* Posts by Jorgen L

1 publicly visible post • joined 28 Jun 2008

Swedish bloggers give MEP a kicking over media pluralism

Jorgen L
Stop

Ridicule if you like...

but I actually HAVE read the report, and it oozes of technical ignorance, and a view on free speach that doesn't really belong in a western democracy.

Of course the report concerns itself with a lot of things, the blogs are by no means the main focus, but all the same it is important to defend the right to speak anonymously on the net.

There are a lot of people that for a number of perfectly sensible reasons do not want to write under their own name, but still are unreplacable sources of information, or can give unique insights on phenomenon seldom related anywhere else.

That could for example be people whose employers would mind them writing on sensitive subjects, people giving insights into very closed organisations, people with controversial intrests or with controversial political opinions.

Neither of this would exist if it wouldn't for the freedom of blogs.

The error that both the report and the article does is that they don't recognise the enormous inpact this freedom is having on society and political debate. Thanks to the blogs, politicians and the old media can no longer decide when an issue is not to be discussed any more.

Of course there is a lot of rubbish published as well, but people are getting used to actually thinking critically about what they read, and those who take any written word for truth are getting fewer. A blog gets it credibility over time, and bloggers are painfully aware of that, so they keep their act together.

A regulation like this would serve to take away the freedom of speech for a lot of people, by trying to convert the internet to traditional media.

Also the EU report is totally ignorant of the technical realities of the blog. Blogs dont follow the jurisdiction of nations, a blogger might sit in Brussels, writing his blog on blogspot in swedish. Who could force him to register?
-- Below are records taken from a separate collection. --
-- ==== Sys2Proof/Machine/Storage.lean ====
section
/-! DEFINITION. The meanings of the queue commands, of spilling, the storage ports, the archive and its jobs (R414 to
R434). -/

namespace Sys2Proof.Machine

/-! The queue block. -/

/-- QCTL of the queue block. -/
def qctlId : Nat := pid 0x08 0 3

/-- QCTL_CLEAR_UNDERRUN (R432). -/
def execQctlClearUnderrun (t : Nat) (h : Hdr) (s : State) : Host.Outcome State Fault Refusal :=
  itemCommand qctlId 1 h t s noCheck (fun s => { s with evq := { s.evq with underrun := false } })

/-- The notices of a watermark cleared. -/
def quietWm (w : Watermark) : Watermark := { w with up := false, down := false }

/-- QCTL_CLEAR_NOTICES (R408). -/
def execQctlClearNotices (t : Nat) (h : Hdr) (s : State) : Host.Outcome State Fault Refusal :=
  itemCommand qctlId 2 h t s noCheck (fun s =>
    { s with evq := { s.evq with wm0 := quietWm s.evq.wm0, wm1 := quietWm s.evq.wm1 } })

/-- QCTL_CLEAR_LOST (R432). -/
def execQctlClearLost (t : Nat) (h : Hdr) (s : State) : Host.Outcome State Fault Refusal :=
  itemCommand qctlId 4 h t s noCheck (fun s => { s with evq := { s.evq with lost := false } })

/-- QCTL_CLEAR_REPLY_UNDERRUN (R432). -/
def execQctlClearReplyUnderrun (t : Nat) (h : Hdr) (s : State) : Host.Outcome State Fault Refusal :=
  itemCommand qctlId 8 h t s noCheck (fun s => { s with cmds := { s.cmds with replyUnderrun := false } })

/-- Takes up to n entries for EVENT_READ, which never makes an underrun read: the state, their bytes, their number, and
how many events were found bad (R406, R430). -/
def State.takeEntries : Nat → State → List Ecc → State × List Byte × Nat × Nat
  | 0, s, _ => (s, [], 0, 0)
  | k + 1, s, e =>
    let a := s.popEntry e
    match a.2.1 with
    | none => (a.1, [], 0, a.2.2.1)
    | some x =>
      let r := State.takeEntries k a.1 a.2.2.2
      (r.1, be 8 x.toNat ++ r.2.1, r.2.2.1 + 1, a.2.2.1 + r.2.2.2)

/-- EVENT_READ (R430). DEDUCED, log entries 76, 89. -/
def execEventRead (t : Nat) (h : Hdr) (count : Nat) (ecc : List Ecc) (s : State) : Host.Outcome State Fault Refusal :=
  packet 0x0800 h t s (fun s =>
    if count = 0 ∨ 509 < count then s.finish h 0x0800 stParamRange
    else
      let r := State.takeEntries count s ecc
      let s := forAll (List.range r.2.2.2) (fun s _ => s.report 96 0) r.1.updWm
      s.finish h 0x0800 stOk r.2.2.1 r.2.1)

/-! Storage ports (R418 to R423). -/

/-- Whether storage port n can be written: ready, or being resilvered (R418, R422). -/
def State.stReady (s : State) (n : Nat) : Bool := s.pd 14 && (s.store n).st == 2

/-- Whether any storage port is ready. -/
def State.anyReady (s : State) : Bool := s.stReady 0 || s.stReady 1

/-- The hub ID that labels hold: the present one, or the one last stored in the boot flash (R419, R480). -/
def State.labelId (s : State) : Option Nat := s.net.id.orElse (fun _ => s.boot.hubId)

/-- The sectors of a GiB. -/
def gibSectors : Nat := 2097152

/-- The sectors before the archive area (R419). -/
def State.arcStart (s : State) : Nat := 10240 + (s.arc.spillGib + s.arc.exportGib) * gibSectors

/-- The archive positions on a port (R419, R428). DEDUCED, log entry 40. -/
def State.positionsOn (s : State) (n : Nat) : Nat := ((s.store n).cap - s.arcStart) / 8

/-- Whether a port takes part in the layout: ready or resilvering. -/
def State.inLayout (s : State) (n : Nat) : Bool := (s.store n).st == 2 || (s.store n).st == 3

/-- The positions of the archive ring (R420). -/
def State.ringSize (s : State) : Nat :=
  let ns := ([0, 1].filter s.inLayout).map s.positionsOn
  if s.arc.mode then ns.sum
  else match ns with
    | [] => 0
    | x :: r => r.foldl min x

/-- The port whose spill and export areas are in use (R420). -/
def State.areaPort (s : State) : Nat := if s.stReady 0 then 0 else 1

/-- Event STORAGE (R401). DEDUCED, log entry 42. -/
def State.evStorage (s : State) (n : Nat) : State := s.raise 0x31 [(n, 1), ((s.store n).st, 4)]

/-- The archive is mounted while a storage port is ready. -/
def State.mount (s : State) : State := { s with arc := { s.arc with mounted := s.anyReady } }

/-- Everything the archive holds is gone with its device's content. -/
def State.arcEmpty (s : State) : State :=
  { s with arc := { s.arc with written := [], head := 0, pass := 0, wrapped := false, exported := [] } }

/-- Whether a block is still to be read from a spill area that port n held alone (R416). -/
def lostSpill (n : Nat) (b : Blk) : Bool := b.spilled && !b.staged && b.spillPort == n

/-- The sectors that the resilvering of port n has copied by now: those of RESILVER_RATE since its start (R422).
DEDUCED, log entry 41. -/
def State.resilverPoint (s : State) (n : Nat) : Nat :=
  let d := s.store n
  if d.st = 3 then min (s.store (1 - n)).cap ((s.now - d.resFrom) * s.cfgF 0x04 0 3 0 8 / 512000) else d.resilver

/-- The survivor of a mirror fails while port n is resilvered: port n goes on with what was copied before the resilver point
and what was written since (R422). -/
def State.keepCopied (s : State) (n : Nat) : State :=
  let p := s.resilverPoint n
  let o := s.store (1 - n)
  let start := s.arcStart
  let spill := 10240 + s.arc.spillGib * gibSectors
  let s := s.modStore n (fun d => { d with
    st := 2
    cap := o.cap
    resilver := p
    cfg0 := d.cfg0.orElse (fun _ => if 6144 ≤ p then o.cfg0 else none)
    cfg1 := d.cfg1.orElse (fun _ => if 10240 ≤ p then o.cfg1 else none) })
  { s with
    hold := { s.hold with blks := s.hold.blks.map (fun b =>
      if b.spilled && b.spillPort == 1 - n && spill ≤ p then { b with spillPort := n } else b) }
    arc := { s.arc with
      exported := if start ≤ p then s.arc.exported else []
      written := (s.arc.written.filter (fun (a : ArcBlk) => !a.alone || decide (start + 8 * (a.index + 1) ≤ p))).map
        (fun a => { a with alone := false }) } }

/-- Whether an item names the record of its block (R227). -/
def isTag : Item → Bool
  | .tag .. => true
  | _ => false

/-- A block whose slots are covered by one gap entry of a cause, in the channel's stream or in the record; nothing when it covers no
slot (R416, R417). DEDUCED, log entry 101. -/
def gapBlk (cause : Nat) (b : Blk) : List Blk :=
  if slotsOf b = 0 then []
  else
    let g := { b with
      items := b.items.filter isTag ++ [Item.gap cause b.seq0 (slotsOf b) b.t0 false], spilled := false, staged := false }
    [{ g with size := blkSize g }]

/-- Replaces the blocks that p names by gap entries of a cause. DEDUCED, log entry 101. -/
def gapOut (cause : Nat) (p : Blk → Bool) (l : List Blk) : List Blk := l.flatMap (fun b => if p b then gapBlk cause b else [b])

/-- The slots of a lost block of a record that is still open count as missing there (R230). -/
def State.recLoses (s : State) (b : Blk) : State :=
  match b.slot with
  | none => s
  | some k => s.modRec k (fun r =>
      if b.items.contains (.tag r.epoch r.num) then modMember b.ch (fun m => { m with gapSlots := m.gapSlots + slotsOf b }) r else r)

/-- Counts the gap entries that replace blocks. -/
def State.countGaps (s : State) (l : List Blk) : State :=
  forAll (l.filter (fun b => slotsOf b != 0)) (fun s b => (s.countGap b.ch).recLoses b) s

/-- A storage port is lost: unsent spilled blocks that it alone held become NO_ROOM gaps, and in concatenated mode its
archive blocks are gone (R416, R421). DEDUCED, log entry 101. -/
def State.storeLost (s : State) (n : Nat) : State :=
  let lost := s.hold.blks.filter (lostSpill n)
  let blks := (gapOut 4 (lostSpill n) s.hold.blks).map (fun b =>
    if b.spilled && b.spillPort == 2 then { b with spillPort := 1 - n } else b)
  let n0 := s.positionsOn 0
  let here := fun (a : ArcBlk) => if n = 0 then decide (a.index < n0) else decide (n0 ≤ a.index)
  let s := { s with hold := { s.hold with blks := blks } }
  let s := if s.arc.mode then { s with arc := { s.arc with written := s.arc.written.filter (fun a => !here a) } } else s
  (s.countGaps lost).mount.updWm

/-- Whether the archive has written a block whole: nothing of it waits, and every archive block with a part of it is
durable (R413). -/
def State.arcHas (s : State) (order : Nat) : Bool :=
  s.arc.openBlks.all (fun (x : Nat × List Blk) => x.2.all (fun b => b.order != order))
    && s.arc.written.all (fun a => a.durable || a.blks.all (fun b => b.order != order))

/-- Blocks the archive has written whole no longer wait for it, and those nothing waits for leave (R413). -/
def State.arcFree (s : State) : State :=
  { s with hold := { s.hold with
      blks := (s.hold.blks.map (fun (b : Blk) => if b.arch && s.arcHas b.order then { b with arch := false } else b)).filter
        (fun (b : Blk) => b.arch || b.routes != 0) } }.updWm

/-- The work that answers a job request (R431). -/
def State.jobEnd (s : State) (st status detail : Nat) (data : List Byte) : State :=
  let s := { s with arc := { s.arc with jobSt := st, jobStatus := status % 256, job := none } }
  s.finalReply .job status detail data

/-- A job that needed a storage port which is gone ends with RETRY and detail 2; in mirrored mode the survivor is enough (R420,
R421, R431). -/
def State.jobLost (s : State) : State :=
  if s.arc.job.isSome && (s.arc.mode || !s.anyReady) then s.jobEnd 3 stRetry 2 [] else s

/-- Port n, which was in use, is gone: a port that was being resilvered from it keeps what it has, what n alone held is lost,
and so is a job that needed it (R416, R421, R422, R431). -/
def State.storeGone (s : State) (n : Nat) : State :=
  ((if (s.store (1 - n)).st = 3 then s.keepCopied (1 - n) else s).storeLost n).jobLost

/-- Port n leaves service for state st; the survivor carries on (R421, R422). DEDUCED, log entry 42. -/
def State.storeStops (s : State) (n st : Nat) : State :=
  let was := s.inLayout n
  let s := s.modStore n (fun d => { d with st := st, attach := false })
  if was then s.storeGone n else s.mount

/-- STORAGE_PORT_FAIL (R421, R434): three commands without an answer. -/
def execStoragePortFail (t st : Nat) (s : State) : Host.Outcome State Fault Refusal :=
  onUnit .storage st t s (fun s =>
    if s.pd 14 && decide (1 ≤ (s.store st).st) && decide ((s.store st).st ≤ 3) then
      ((s.bumpBy (pid 0x04 (1 + st) 1) 16 16 3).storeStops st 5).report (92 + st) 1
    else s)

/-- The effect of DETACH (R421). -/
def State.doDetach (s : State) (n : Nat) : State :=
  if decide (1 ≤ (s.store n).st) && decide ((s.store n).st ≤ 3) then
    let s := { s with arc := { s.arc with written := s.arc.written.map (fun (a : ArcBlk) => { a with durable := true }) } }
    s.arcFree.storeStops n 4
  else s

/-- ST_CTL_DETACH (R421). -/
def execStCtlDetach (t : Nat) (h : Hdr) (st : Nat) (s : State) : Host.Outcome State Fault Refusal :=
  itemCommand (pid 0x04 (1 + st) 0) 1 h t s noCheck (fun s => s.doDetach st)

/-- Whether both ports are detached, so that ATTACH labels them with the configured mode and sizes (R433). -/
def State.bothDetached (s : State) : Bool :=
  [0, 1].all (fun n => (s.store n).st == 4 || (s.store n).st == 0)

/-- MODE and the area sizes as configured come into use; a change of them empties the layout (R433). -/
def State.takeLayout (s : State) : State :=
  let mode := s.cfgB 0x04 0 0 1
  let sp := s.cfgF 0x04 0 0 8 8
  let ex := s.cfgF 0x04 0 0 16 12
  if mode = s.arc.mode ∧ sp = s.arc.spillGib ∧ ex = s.arc.exportGib then s
  else { s with arc := { s.arc with mode := mode, spillGib := sp, exportGib := ex } }.arcEmpty

/-- The effect of ATTACH: the port takes up its device again, and what it finds is labelled (R419, R422).
DEDUCED, log entry 41. -/
def State.doAttach (s : State) (n : Nat) : State :=
  if (s.store n).st = 4 ∨ (s.store n).st = 5 ∨ (s.store n).st = 0 then
    let s := if s.bothDetached then s.takeLayout else s
    s.modStore n (fun d => { d with st := 1, attach := true })
  else s

/-- ST_CTL_ATTACH (R419). -/
def execStCtlAttach (t : Nat) (h : Hdr) (st : Nat) (s : State) : Host.Outcome State Fault Refusal :=
  itemCommand (pid 0x04 (1 + st) 0) 2 h t s noCheck (fun s => s.doAttach st)

/-- The sectors in use of a device: up to 2 TiB (R36, R418). -/
def sectorsUsed (n : Nat) : Nat := min n (2 ^ 32)

/-- A device is labelled and used: beside a ready port in mirrored mode it is resilvered, or refused when it is too small;
else it starts empty, and so does the archive when no other port holds it (R419, R422). DEDUCED, log entry 41. -/
def State.labelDevice (s : State) (n cap : Nat) : State :=
  let id := s.labelId
  let now := s.now
  let put := fun (s : State) (st : Nat) => s.modStore n (fun d => { d with
    st := st, cap := cap, label := id, attach := false, resilver := 0, resFrom := now, cfg0 := none, cfg1 := none })
  if !s.arc.mode && s.stReady (1 - n) then
    if cap < (s.store (1 - n)).cap then (s.modStore n (fun d => { d with st := 5, attach := false })).evStorage n
    else put { s with
      hold := { s.hold with blks := s.hold.blks.map (fun b => { b with spillPort := 1 - n }) }
      arc := { s.arc with written := s.arc.written.map (fun (a : ArcBlk) => { a with alone := true }) } } 3
  else
    let s := if s.stReady (1 - n) then s else s.arcEmpty
    (put s 2).mount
And what exactly is a blog? Any webpage? Or a webpage that calls itself a blog? Or a page with the word blog embedded in the url somewhere?

When I see comments like those in the article and in the comments, I am not surprised that the UK accepts having the most CCTV cameras per capita in Europe, you guys seem to have great confidence in the thought of the "always benevolent and good state" that protects its citizens by monitoring them and protecting then from all bad things.

Here in sweden there have been a "blog-quake" during the last few weeks against the wire tapping law. It created close to a political crisis for the government, and we have got a taste of a political power that we won't readily will let go of. Especially not by decrees from Brussels....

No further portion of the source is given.